**Problem details**. Only one stretch of the data below is needed. Output the lines from the one with "abbrev State.Safe (s" up to and including the one with "value of one", exactly as they stand.

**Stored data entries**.

-- ==== Sys2Proof/Safety.lean ====
section
/-! DEFINITION. The terms claims are stated in: a safe state, the invariant, which instruction raises which fatal
condition (R220), and what "unchanged" means for each part of the state. -/

namespace Sys2Proof.Machine

/-! ### Safe states and the invariant -/

/-- No fault is recorded: the executor is `RUNNING` (R31, R228). -/
abbrev State.Safe (s : State) : Prop := s.runState = .running

/-- The fault record says what it should (R31, R220): nothing in `RUNNING`; in `FAULTED` the code and the value of one
of the four conditions (the spec's decision D11), which the stopped core still meets: depth 16, depth 0, a `PC` outside
memory, an `I` from which some transfer leaves memory. -/
def FaultRecordOk (s : State) : Prop :=
  match s.runState with
  | .running => s.faultCode = 0 ∧ s.faultInfo = 0
  | .faulted =>
    (s.faultCode = 1 ∧ s.faultInfo = 16 ∧ s.sp = 16) ∨
    (s.faultCode = 2 ∧ s.faultInfo = 0 ∧ s.sp = 0) ∨
    (s.faultCode = 3 ∧ s.faultInfo = s.pc ∧ s.pc.toNat > 0xFFE) ∨
    (s.faultCode = 4 ∧ s.faultInfo.toNat = max s.i.toNat 0x1000 ∧ 0xFFF < s.i.toNat + 15)

/-- What every event of the host keeps. -/
structure Inv (s : State) : Prop where
  /-- memory is in its canonical form (DEDUCED, log 5) -/
  memory : s.mem.wf
  /-- `ROM_LEN <= 3584` (R32) -/
  image : s.rom.length ≤ Config.romMax
  /-- "PC never exceeds 0x10FE" (R24) -/
  pcBound : s.pc.toNat ≤ 0x10FE
  /-- an entry in use is a return address, at most 0x1000 (R24, R27) -/
  returns : ∀ k : Fin 16, k.val < s.sp.val → s.stack[k].toNat ≤ 0x1000
  /-- the fault record agrees with the executor's state (R31, R220) -/
  record : FaultRecordOk s

/-! ### Who raises what (R220) -/

/-- The condition and the recorded value of the table of R220, for an instruction executed in a state. -/
def fatalOf (i : Instr) (s : State) : Option Fatal :=
  match i with
  | .call _ => if s.sp.val = 16 then some ⟨.stackOverflow, 16⟩ else none
  | .ret => if s.sp.val = 0 then some ⟨.stackUnderflow, 0⟩ else none
  | .drw _ _ n => if 0 < n.toNat ∧ s.i.toNat + n.toNat - 1 > 0xFFF then some (memFatal s.i.toNat) else none
  | .storeBcd _ => if s.i.toNat + 2 > 0xFFF then some (memFatal s.i.toNat) else none
  | .storeRegs x | .loadRegs x => if s.i.toNat + x.val > 0xFFF then some (memFatal s.i.toNat) else none
  | .cls | .jp _ | .seByte _ _ | .sneByte _ _ | .seReg _ _ | .ldByte _ _ | .addByte _ _ | .ldReg _ _ | .orReg _ _
  | .andReg _ _ | .xorReg _ _ | .addReg _ _ | .sub _ _ | .shr _ | .subn _ _ | .shl _ | .sneReg _ _ | .ldI _ | .jpV0 _
  | .rnd _ _ | .skp _ | .sknp _ | .readDelay _ | .waitKey _ | .setDelay _ | .setSound _ | .addI _ | .fontAddr _
  | .sys _ | .unrec8 _ _ _ | .unrecE _ _ | .unrecF _ _ => none

/-! ### Encodings -/

/-- Every word with these bits decodes to that instruction (R101). -/
def Encodes (mask mat : Word) (f : Word → Instr) : Prop := ∀ w : Word, selects mask mat w → decodeWord w = f w

/-! ### Frames: what stays as it was -/

/-- Every register but those listed. -/
def SameRegsExcept (rs : List RegIdx) (s t : State) : Prop := ∀ r, r ∉ rs → t.reg r = s.reg r

/-- `DT` and `ST`. -/
def SameTimers (s t : State) : Prop := t.dt = s.dt ∧ t.st = s.st

/-- The depth and every entry. -/
def SameStack (s t : State) : Prop := t.sp = s.sp ∧ ∀ k : Fin 16, t.stack[k] = s.stack[k]

/-- Every byte of memory. -/
def SameMemory (s t : State) : Prop := ∀ a, t.mem.read a = s.mem.read a

/-- Every byte of memory but the `n` bytes from `base`. -/
def SameMemoryOutside (base n : Nat) (s t : State) : Prop :=
  ∀ a, (a < base ∨ base + n ≤ a) → t.mem.read a = s.mem.read a

/-- Every pixel. -/
def SamePixels (s t : State) : Prop := ∀ row col, t.pixel row col = s.pixel row col

/-- What no instruction writes unless it faults: `TONE`, the fault record, the kept image, and the host's side. -/
def SameHidden (s t : State) : Prop :=
  t.tone = s.tone ∧ t.runState = s.runState ∧ t.faultCode = s.faultCode ∧ t.faultInfo = s.faultInfo ∧ t.rom = s.rom ∧
  t.keys = s.keys ∧ t.rnd = s.rnd ∧ t.sound = s.sound ∧ t.schedule = s.schedule ∧ t.samples = s.samples

/-- Everything but the listed registers and `PC`. -/
def RegisterFrame (rs : List RegIdx) (s t : State) : Prop :=
  SameRegsExcept rs s t ∧ t.i = s.i ∧ SameTimers s t ∧ SameStack s t ∧ SameMemory s t ∧ SamePixels s t ∧ SameHidden s t

/-- The sprite of a draw covers a pixel: row `r` and column `c` of it, with bit `7 - c` of `M[I + r]` set, land there
(R192). -/
def SpriteCovers (s : State) (x y : RegIdx) (n : Nibble) (row : Fin 32) (col : Fin 64) : Prop :=
  ∃ r < n.toNat, ∃ c < 8, (s.mem.read (s.i.toNat + r)).getLsbD (7 - c) = true ∧
    row.val = ((s.reg y).toNat + r) % 32 ∧ col.val = ((s.reg x).toNat + c) % 64

end Sys2Proof.Machine
end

**Task result**.
abbrev State.Safe (s : State) : Prop := s.runState = .running

/-- The fault record says what it should (R31, R220): nothing in `RUNNING`; in `FAULTED` the code and the value of one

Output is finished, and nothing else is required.